What is known and what is new?
• Rapid deployment (RD) valves reduce cross clamp times and myocardial ischemia in isolated aortic valve replacement (AVR).
• We analyze the RApid Deployment Aortic Replacement registry to show if outcomes of RD-AVR procedures are impacted by concomitant procedures.
What is the implication, and what should change now?
• Concomitant procedures do not impact the outcomes of RD-AVR procedures. It may safely improve outcomes and could have an important impact.
Introduction
Rapid deployment valves (RDVs) are relatively new in clinical practice for aortic valve replacement (AVR) with encouraging results (1,2). Different studies have reported advantages of this new technology compared to conventional bioprosthesis, such as improved hemodynamic profile, significant decrease in surgical times, and facilitation of minimally invasive approaches (1-6). Conversely, these rapid deployment (RD) aortic valves present an increase in postoperative permanent pacemaker implantation (PPI) rate compared with conventional bioprosthesis (7,8).
Due to the increasing age of the population in Europe, the use of biological prostheses in aortic position has increased in recent decades (9). In addition, many older patients require additional cardiac surgical procedures, besides AVR (9). However, the role of RDV with concomitant procedures is not well studied. The objective of this study is to analyze the results of patients included in the RApid Deployment Aortic Replacement (RADAR) registry that received the Edwards INTUITY valve system (Edwards Lifesciences, Irvine, CA, USA) in combination with other cardiac surgical procedures. We present this article in accordance with the STROBE reporting checklist (available at https://jtd.amegroups.com/article/view/10.21037/jtd-23-191/rc).
Methods
Ethical statement
The study was conducted in accordance with the Declaration of Helsinki (as revised in 2013). The master Ethics Committee at the main center was the Official IRB of Galicia (Spain). The protocol was approved by all local institutional Ethics Committees on 1/16/2020 (Study No. Xunta de Galicia/Conselleria de Sanidade: 2016/018).
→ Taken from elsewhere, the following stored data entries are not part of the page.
/-- R218, R381, R382: FGET of a full future gives its low 63 bits; of an empty one it squashes its task, which waits, unless
the task has had a visible side effect, which is the late-future fault, or the pool of waiters is full, until it has room. FPUT
fills the future with its operand and bit 63 set, and wakes the tasks that wait for it. R123, R209: the translation of the word stands
in the core's buffers from then on, and a write takes the line from every other core. R126, R196: where the fault on the word can be
served, the access is in flight, and the warp goes on. -/
def Obligations.Futures : Prop :=
  ∀ (d : Dep) (vd : Opnd) (a : GAddr) (xv : RegSrc) (s : State) (z : Site) (x : Team),
    let va (i : Instr) : Nat := (z.env d i).gaddr a.disp (z.env d i).lead
    let at_ (i : Instr) (kind : Kind) (found : Except Miss Nat) : Prop :=
      let e := z.env d i
      let r := z.state d i
      Issues d i s z ∧ z.lanes d i ≠ 0 ∧ va i % 8 = 0 ∧ r.bytesOpen z.t z.w z.p.mask (e.ctx r) (va i) 8 = false ∧
        r.reach (some (e.core r)) (e.ctx r) kind (va i) = found ∧ r.team? z.t = some x
    let access (i : Instr) (v : BitVec 64) : List LaneAcc :=
      [{ lane := (z.env d i).lead, addr := va i, x := v, cmp := 0, st := .waiting, replay := false }]
    let reached (i : Instr) (kind : Kind) (write : Bool) : State :=
      let e := z.env d i
      let r := z.state d i
      (r.learn (some (e.core r)) (e.ctx r) kind [va i]).watchHits z.t z.w e.wp.icount.toNat none write [(va i, 8)]
    (let i : Instr := .fget d vd a
     let e := z.env d i
     let r := reached i kRead false
     (∀ pa r' (v : BitVec 64), at_ i kRead (.ok pa) → r.badRange pa 8 = false →
       r.externWord z.t z.w (e.ctx r) e.wp.icount e.lead (va i) 8 (BitVec.ofNat 64 ((r.view z.t z.w).read pa 8)) = (some v, r') →
       (v.getLsbD 63 = true → exec i s = .next (z.gives d i s (r'.updWarp z.t z.w fun y =>
         y.writeDest none i.uses.d (z.lanes d i) fun _ => v &&& 0x7FFFFFFFFFFFFFFF))) ∧
       (v.getLsbD 63 = false → (x.sideEffect || x.pushes) = true → exec i s = .next (s.endTeam z.t z.w .lateFuture
         { iaddr := z.p.pc, hdr := z.p.hdr, faddr := va i, lanes := z.lanes d i })) ∧
       (v.getLsbD 63 = false → (x.sideEffect || x.pushes) = false →
         (r'.waiters (homeDie r'.hub.form pa) < 65536 → exec i s = .next (z.gives d i s (r'.squash z.t pa))) ∧
         (65536 ≤ r'.waiters (homeDie r'.hub.form pa) → exec i s = .next (z.stalls d i s)))) ∧
     (∀ b c lvl, at_ i kRead (.error (.at_ b c lvl)) → c.recoverable = true →
       exec i s = .next (z.gives d i s (e.launchOp (z.state d i) (access i 0) .fget)))) ∧
    (let i : Instr := .fput d a xv
     let e := z.env d i
     let r := (reached i kWrite true).sideEffect z.t
     (z.state d i).accessesOpen z.t z.w z.p.mask = false →
     (∀ pa, at_ i kWrite (.ok pa) → r.cutOff pa = false →
       let r' := (if r.level x.ctx < 2 then r.lostLine (some x.core) pa else r).put z.t z.w pa (numBytes 8 (2 ^ 63 + (e.vc 0).toNat % 2 ^ 63))
       exec i s = .next (z.gives d i s (if r'.level x.ctx = 2 then r'.updTeam z.t fun x => { x with log := x.log ++ [.fput pa] }
         else r'.fputWake pa))) ∧
     (∀ b c lvl, at_ i kWrite (.error (.at_ b c lvl)) → c.recoverable = true → (z.state d i).slotsFull z.t z.w (e.core (z.state d i)) = false →
       exec i s = .next (z.gives d i s ((e.launchOp (z.state d i) (access i (e.vc 0)) fun _ => .fput).sideEffect z.t))))
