-- ==== Sys2Proof/Laws/Dispatch.lean ====
section
/-! SUPPORT. Every arm of `exec`: the meaning that each operation of the table has. -/
namespace Sys2Proof.Machine
open Sys2Proof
Written informed consent was obtained from patients or patients’ authorized representatives prior to study inclusion.
Study valve implantation
The Edwards INTUITY valve system is a stented bioprosthesis based on the Edwards Perimount valve design (Edwards Lifesciences). The main feature is the sub-annular balloon expandable stainless stent inflow frame and the cloth skirt that stabilizes the valve in the left ventricle outflow tract. The implant procedure of this prosthesis has been previously described (1-6). After a hockey stick aortotomy towards the non-coronary sinus, the native aortic valve is resected with the aortic annulus decalcified in a standard fashion. Three sutures are implanted at the nadir of the aortic sinuses and the valve is guided down until placed in a supra-annular position. The infra-annular frame is expanded with a balloon at a pressure between 3 and 5 atmospheres, depending on the size of the prosthesis for 10 seconds, and finally the three guide sutures are tied down.
Registry design
In 2016, the RADAR registry began to collect the experience with the Edwards INTUITY valve system in 8 Spanish centers. The study protocol of the RADAR registry was previously published (10). This registry is a real-world multicenter, observational, prospective, single-arm, non-randomized study; its main objective is to obtain information about this relatively novel type of prosthesis and to facilitate its use in current clinical practice.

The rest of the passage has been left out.